Kegeraman yang terbungkam milik Taufik Ismail di kumpulan puisi “Tirani dan Benteng” kala merekam jejak mahasiswa Angkatan 1966
TIRANI
Sebuah Jaket Berlumur Darah
Sebuah jaket berlumur darah
Kami semua telah menatapmu
Telah berbagi duka yang agung
Dalam kepedihan bertahun-tahun
Sebuah sungai membatasi kita
Di bawah terik matahari Jakarta
Antara kebebasan dan penindasan
Berlapis senjata dan sangkur baja
Akan mundurkah kita sekarang
Seraya mengucapkan ‘Selamat tinggal perjuangan’
Berikrar setia kepada tirani
Dan mengenakan baju kebesaran sang pelayan?

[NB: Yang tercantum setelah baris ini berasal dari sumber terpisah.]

theorem timeRequestSend_keeps {m : Nat} {r : State} {p0 : State} (hm : 4656 &&& m = 4656) (h0_ : Keeps m r p0) : Keeps m r (@timeRequestSend p0) := by
  unfold timeRequestSend
  refine keeps_ite ?_ ?_
  · exact h0_
  · extract_lets -lift -merge -underBinder seq_1 ports_2 ns_3 __src_4 s_5
    try clear_value seq_1
    try clear_value ports_2
    try clear_value ns_3
    have h_s_5 : Keeps m r s_5 := by
      unfold s_5
      refine State_drawFree_keeps (sub_trans rfl hm) ?_
      · exact keeps_gt h0_ (sub_trans rfl hm)
    try clear_value s_5
    refine keeps_foldl h_s_5 ?_
    · intro t_6 x_7 h_8
      extract_lets -lift -merge -underBinder __src_9 s_10
      have h_s_10 : Keeps m r s_10 := by
        unfold s_10
        exact keeps_gt h_8 (sub_trans rfl hm)
      try clear_value s_10
      refine keeps_ite ?_ ?_
      · refine State_send_keeps (sub_trans rfl hm) h_s_10
      · exact h_s_10

/-! ## Leak -/

theorem writeOff_keeps {m : Nat} {r : State} {p0 : State} {p1} {p2} (hm : 268435460 &&& m = 268435460) (h0_ : Keeps m r p0) : Keeps m r (@writeOff p0 p1 p2) := by
  unfold writeOff
  extract_lets -lift -merge -underBinder old_1 v_2 s_3 __src_4 __src_5
  try clear_value old_1
  try clear_value v_2
  have h_s_3 : Keeps m r s_3 := by
    unfold s_3
    refine State_wr_keeps (sub_trans rfl hm) h0_
  try clear_value s_3
  exact keeps_flash h_s_3 (sub_trans rfl hm)

theorem setWet_keeps {m : Nat} {r : State} {p0 : State} {p1} {p2} (hm : 4 &&& m = 4) (h0_ : Keeps m r p0) : Keeps m r (@setWet p0 p1 p2) := by
  unfold setWet
  refine State_wr_keeps (sub_trans rfl hm) ?_
  · refine State_wr_keeps (sub_trans rfl hm) h0_

theorem clearWet_keeps {m : Nat} {r : State} {p0 : State} {p1} (hm : 4 &&& m = 4) (h0_ : Keeps m r p0) : Keeps m r (@clearWet p0 p1) := by
  unfold clearWet
  extract_lets -lift -merge -underBinder iso_1 s_2 others_3
  try clear_value iso_1
  try clear_value others_3
  have h_s_2 : Keeps m r s_2 := by
    unfold s_2
    refine setWet_keeps (sub_trans rfl hm) h0_
  try clear_value s_2
  refine keeps_ite ?_ ?_
  · exact h_s_2
  · refine State_wr_keeps (sub_trans rfl hm) h_s_2

theorem leakClearWrite_keeps {m : Nat} {r : State} {p0} {p1} {p2 : State} (hm : 20 &&& m = 20) (h2_ : Keeps m r p2) : Keeps m r (@leakClearWrite p0 p1 p2) := by
  unfold leakClearWrite
  refine keeps_ite ?_ ?_
  · refine State_deny_keeps (sub_trans rfl hm) h2_
  · extract_lets -lift -merge -underBinder wet_1 s_2
    try clear_value wet_1
    have h_s_2 : Keeps m r s_2 := by
      unfold s_2
      refine keeps_foldl h2_ ?_
      · intro t_3 x_4 h_5
        refine clearWet_keeps (sub_trans rfl hm) h_5
    try clear_value s_2
    refine State_answer_keeps (sub_trans rfl hm) h_s_2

Spanduk kumal itu, ya spanduk itu
Kami semua telah menatapmu
Dan di atas bangunan-bangunan
Menunduk bendera setengah tiang
Pesan itu telah sampai kemana-mana
Melalui kendaraan yang melintas
Abang-abang beca, kuli-kuli pelabuhan
Teriakan-teriakan di atap bis kota, pawai-pawai perkasa
Prosesi jenazah ke pemakaman
Mereka berkata
Semuanya berkata
LANJUTKAN PERJUANGAN!
1966
Keterpesonaan Sapardi Djoko Damono melulu pada hujan,
Kuhentikan Hujan
kuhentikan hujan. Kini matahari
merindukanku, mengangkat kabut pagi pelahan –
ada yang berdenyut
dalam diriku:
menembus tanah basah;
dendam yang dihamilkan hujan
dan cahaya matahari.
Tak bisa kutolak matahari
memaksaku menciptakan bunga-bunga
Kekonyolan syair-syair yang bernas sekaligus cerdas kepunyaan Joko Pinurbo,
Kamus Kecil
Saya dibesarkan oleh Bahasa
Indonesia yang pintar dan lucu, walau
kadang rumit dan membingungkan.
Ia mengajari saya cara mengarang
ilmu sehingga saya tahu bahwa
sumber segala kasih adalah kisah;
Bahwa ingin berawal dari angan
Bahwa Ibu tak pernah kehilangan iba;
Bahwa segala yang baik akan berbiak;
Bahwa orang ramah tidak mudah marah;
Bahwa seorang bintang harus tahan banting;
Bahwa terlampau paham bisa berakibat hampa;
Bahwa orang lebih takut hantu ketibang kepada Tuhan;
Bahwa pemurung tidak pernah merasa gembira, sedangkan pemulung tidak pernah merasa gembala;
Bahwa manusia belajar cinta dari monyet;
Bahwa orang putus asa sering memanggil asu;
Bahasa Indonesiaku yang gundah
membawaku ke sebuah paragraf yang
tersusun di atas tubuhmu.
Malam merangkai kita menjadi kalimat
majemuk bertingkat yang panjang di
mana kau induk kalimat dan aku anak
kalimat.
Ketika induk kalimat bilang pulang,
anak kalimat paham bahwa pulang
adalah masuk ke dalam palung.
Ruang penuh raung, segala kenang
tertidur di dalam kening.
Ketika akhirnya matamu mati, kita
sudah menjadi kalimat tunggal yang
ingin tetap tinggal dan berharap tak
ada yang bakal tanggal.
Puisi adalah napas panjang sebuah bangsa yang terus bergerak. Maka bangsa yang menghargai puisi adalah bangsa yang menghargai relung jiwanya sendiri.